Of special concern were Kern and Far Northern, where the point-based test did not agree with the areal tests. If the point-based test had not failed, Kern would have a Consensus Cluster and Far Northern would have a Potential Cluster. Spatial tests that are adjusted for population density are more powerful in urban than rural areas (Gregorio et al., 2005). Still, the lack of qualifying results from the point-based SaTScan in low-density RC regions, when all areal-based tests passed our qualification criteria, was unexpected. Gregorio et al. (2005) found general agreement between a point version of SaTScan and one applied to censusbased areal units, which are much larger aggregation units than ours, and had a wider range of unit populations.

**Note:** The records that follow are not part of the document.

-- ==== Sys2Proof/Machine/Clients.lean ====
section
/-! DEFINITION. Constant-rate clients: mapper, de-mapper, all ones, performance bins and the forerunner block (R392-R424). -/
namespace Sys2Proof.Machine

/-- Updates a client. -/
def State.modCli (s : State) (c : Fin 8) (f : Cli → Cli) : State := { s with cli := vmod s.cli c f }

/-! ### Constants and rows (Tables 11-1 to 11-3) -/

/-- Block size B in bytes, and four times N_bits, of a client mode (Table 11-1). -/
def cliMode (m : Nat) : Nat × Nat :=
  match m with
  | 16 => (153600, 4 * 1228800)
  | 17 => (158400, 4 * 1267200)
  | 18 => (190080, 4 * 1520640)
  | 19 => (380160, 4 * 3041280)
  | 20 => (161136, 4 * 1289062 + 2)
  | 21 => (402832, 4 * 3222656 + 1)
  | _ => (0, 0)

/-- Bit rate of a client mode in b/s (Table 10-1). -/
def cliRate (m : Nat) : Nat :=
  match m with
  | 16 => 9830400000
  | 17 => 10137600000
  | 18 => 12165120000
  | 19 => 24330240000
  | 20 => 10312500000
  | 21 => 25781250000
  | _ => 0

/-- Host lane of a client. -/
def cliLane (s : State) (c : Fin 8) : Fin 8 := ⟨fld (s.cliRow c.val) 60 58 % 8, Nat.mod_lt _ (by decide)⟩
/-- Mode of a client's lane. -/
def cliLaneMode (s : State) (c : Fin 8) : Nat := s.obj Obj.HL_MODE (sub (cliLane s c))
/-- Members M. -/
def cliM (s : State) (c : Fin 8) : Nat := fld (s.cliRow c.val) 62 61 + 1
/-- Stuff unit S in bytes. -/
def cliS (s : State) (c : Fin 8) : Nat := 8 * fld (s.cliRow c.val) 57 50
/-- Block size B in bytes. -/
def cliB (s : State) (c : Fin 8) : Nat := (cliMode (cliLaneMode s c)).1
/-- Base share K_M in bits: N_bits / M to the nearest integer, a half up (R394). -/
def cliK (s : State) (c : Fin 8) : Nat :=
  let m := cliM s c
  ((cliMode (cliLaneMode s c)).2 + 2 * m) / (4 * m)
/-- Member row (Table 11-3). -/
def memberRow (s : State) (c : Fin 8) (m : Nat) : Nat := s.row Obj.CLI_MEMBER_TABLE (4 * c.val + m)
/-- Channel of a member. -/
def memberCh (s : State) (c : Fin 8) (m : Nat) : Fin 4 := ⟨fld (memberRow s c m) 62 61 % 4, Nat.mod_lt _ (by decide)⟩

/-- Loss of signal on the client lane (R389). -/
def cliLos (s : State) (c : Fin 8) : Bool := !s.lanes[cliLane s c].losClear
/-- Loss of block lock, in the modes that have it (R389, R416). -/
def cliBlk (s : State) (c : Fin 8) : Bool := decide (cliLaneMode s c ≥ 20) && !s.lanes[cliLane s c].blockLock

/-! ### All-ones runs (R417) -/

/-- A run of all-ones periods sent starts or ends. -/
def usAis (c : Fin 8) (cause : Nat) (s : State) : State :=
  let old := s.cli[c].usOnes
  if cause ≠ 0 ∧ old = 0 then (s.modCli c fun x => { x with usOnes := cause }).ev (Ev.CLI_US_AIS + c.val) [1, cause]
  else if cause = 0 ∧ old ≠ 0 then (s.modCli c fun x => { x with usOnes := 0 }).ev (Ev.CLI_US_AIS + c.val) [0, old]
  else s

/-- A run of all ones on HTX starts or ends. -/
def dsAis (c : Fin 8) (cause : Nat) (s : State) : State :=
  let old := s.cli[c].dsOnes
  let cause := if bitAt (s.cliRow c.val) 47 then 4 else cause
  if cause ≠ 0 ∧ old = 0 then (s.modCli c fun x => { x with dsOnes := cause }).ev (Ev.CLI_DS_AIS + c.val) [1, cause]
  else if cause = 0 ∧ old ≠ 0 then (s.modCli c fun x => { x with dsOnes := 0 }).ev (Ev.CLI_DS_AIS + c.val) [0, old]
  else s

/-! ### The flume queues (R402, R403) -/

/-- The number of a member's flume queue. -/
def flumeNo (c : Fin 8) (m : Nat) : Nat := 4 * c.val + m

/-- The containers that wait in a member's flume queue. -/
def flumeQueue (s : State) (n : Nat) : List QFrame := s.usq.filter fun q => q.flume == some n

/-- Takes back the buffer request of a container. -/
def dropContainerAsk (fid : Nat) (s : State) : State :=
  let keep := fun (q : HopReq) => match q.use with
    | .container _ _ x => x != fid
    | _ => true
  { s with hop := { s.hop with reqs := s.hop.reqs.map fun l => l.filter keep } }

/-- Frees containers out of the flume queues. -/
def freeContainers (drop : QFrame → Bool) (s : State) : State :=
  let gone := s.usq.filter fun q => q.flume.isSome && drop q
  let s := { s with usq := s.usq.filter fun q => !(q.flume.isSome && drop q) }
  gone.foldl (fun s q => releaseHandles (queueOwner q.queue) q.handles (dropContainerAsk q.fid s)) s

/-- Discards a member's period (R401-R403). -/
def dropPeriod (c : Fin 8) (m gfc : Nat) (s : State) : State :=
  (freeContainers (fun q => q.flume == some (flumeNo c m) && q.tag == gfc) s).bump Obj.CLI_US_PERIODS_DROPPED (sub c)

/-- The 16-byte header of Table 11-4. -/
def contHeader (gfc no : Nat) (last : Bool) (m mm1 : Nat) (ais : Bool) (jc : Int) (pointer : Nat) : Nat :=
  let j := ofS 12 jc
  let v := gfc * 2 ^ 112 + no * 2 ^ 106 + b2n last * 2 ^ 105 + m * 2 ^ 103 + mm1 * 2 ^ 101 + b2n ais * 2 ^ 100 +
    j * 2 ^ 88 + j * 2 ^ 76 + j * 2 ^ 64 + pointer * 2 ^ 48
  v + crc16Tlink v

/-- The containers of a member's period (R398, R400): `d` data bytes of value `v`. -/
def containers (d v gfc m mm1 : Nat) (ais : Bool) (jc : Int) (pointer : Nat) : List Bytes :=
  let n := (d + 15999) / 16000
  (List.range n).map fun i =>
    let len := if i + 1 = n then d - 16000 * i else 16000
    let x := v / 256 ^ (d - 16000 * i - len) % 256 ^ len
    beBytes 16 (contHeader gfc i (i + 1 == n) m mm1 ais jc pointer) ++ beBytes len x

/-- Queues one container and asks for its buffer (R402). -/
def queueContainer (c : Fin 8) (m gfc : Nat) (s : State) (bytes : Bytes) : State :=
  let row := fld (memberRow s c m) 44 37
  let q : QFrame :=
    { fid := s.nextCont, queue := 8 * row, data := bytes, total := bytes.length, flow := fld (memberRow s c m) 60 45,
      bond := none, hash := 0, seqValid := false, seq := 0, colour := 1, at0 := s.now, ts := none, tag := gfc, handles := [],
      chMask := 2 ^ (memberCh s c m).val, flume := some (flumeNo c m), ingress := s.now, ptpOff := none, udpOff := none,
      oneStep := 0, express := false, fromPort := false, src := 0 }
  hopAsk 4 { requester := c.val, owner := queueOwner q.queue, region := c.val, use := .container c.val m q.fid }
    { s with usq := s.usq ++ [q], nextCont := s.nextCont + 1 }

/-- The `GFC` values of the periods in a flume queue, oldest first. -/
def flumePeriods (s : State) (n : Nat) : List Nat := ((flumeQueue s n).map fun q => q.tag).eraseDups

/-- A member's period joins its flume queue (R401-R403). -/
def queuePeriod (c : Fin 8) (m gfc d v : Nat) (ais : Bool) (jc : Int) (pointer : Nat) (s : State) : State :=
  let timing := s.rx[memberCh s c 0].st == .sync
  if !timing || s.act[memberCh s c m].st != .operating then s.bump Obj.CLI_US_PERIODS_DROPPED (sub c)
  else
    let n := flumeNo c m
    let s := match flumePeriods s n with
      | g :: rest => if rest.length + 1 ≥ 4 then dropPeriod c m g s else s
      | [] => s
    let s := (containers d v gfc m (cliM s c - 1) ais jc pointer).foldl (queueContainer c m gfc) s
    s.bump Obj.CLI_PERIODS_SENT (sub c)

Our results suggest the need for a simulation study of CDT performance on rare events comparing analyses using point data with those using aggregated data. Such a study would use various CDTs applied over a wide range of population densities to examine whether tests based on areal units are generally more powerful than ones based on point data, whether they tend to generate false positive results, and what factors influence the balance between sensitivity and specificity. As spatial analysis becomes more common, guidelines for the influence of population density effects, incidence level and data form (point, range of population in aggregated units) on the sensitivity and specificity of CDTs are needed.

Demographic analysis

Since we analyzed children’s location at birth, not at diagnosis, it is highly unlikely that parents had moved to a location near an autism treatment center in anticipation of a child’s later diagnosis. However, cases in our study met eligibility requirements after parental initiative. DDS utilization could be affected by access to diagnosticians and service providers, as well as knowledge of the RC. Local awareness of treatment options may be higher near specialty autism research and treatment centers. Thus, treatment centers may have an effect on the spatial distribution of autism diagnoses recorded by the DDS. For example, the UCLA Neuropsychiatric Institute and Lovaas Headquarters are located in the vicinity of two RCs with clustering and high overall incidence: North Los Angeles County and Westside RCs. The Central Valley Autism Project (CVAP), Inc. is in Modesto, site of the Valley Mountain RC Potential Cluster. The Northern LA and Valley Mountain clusters were the least associated with parental education.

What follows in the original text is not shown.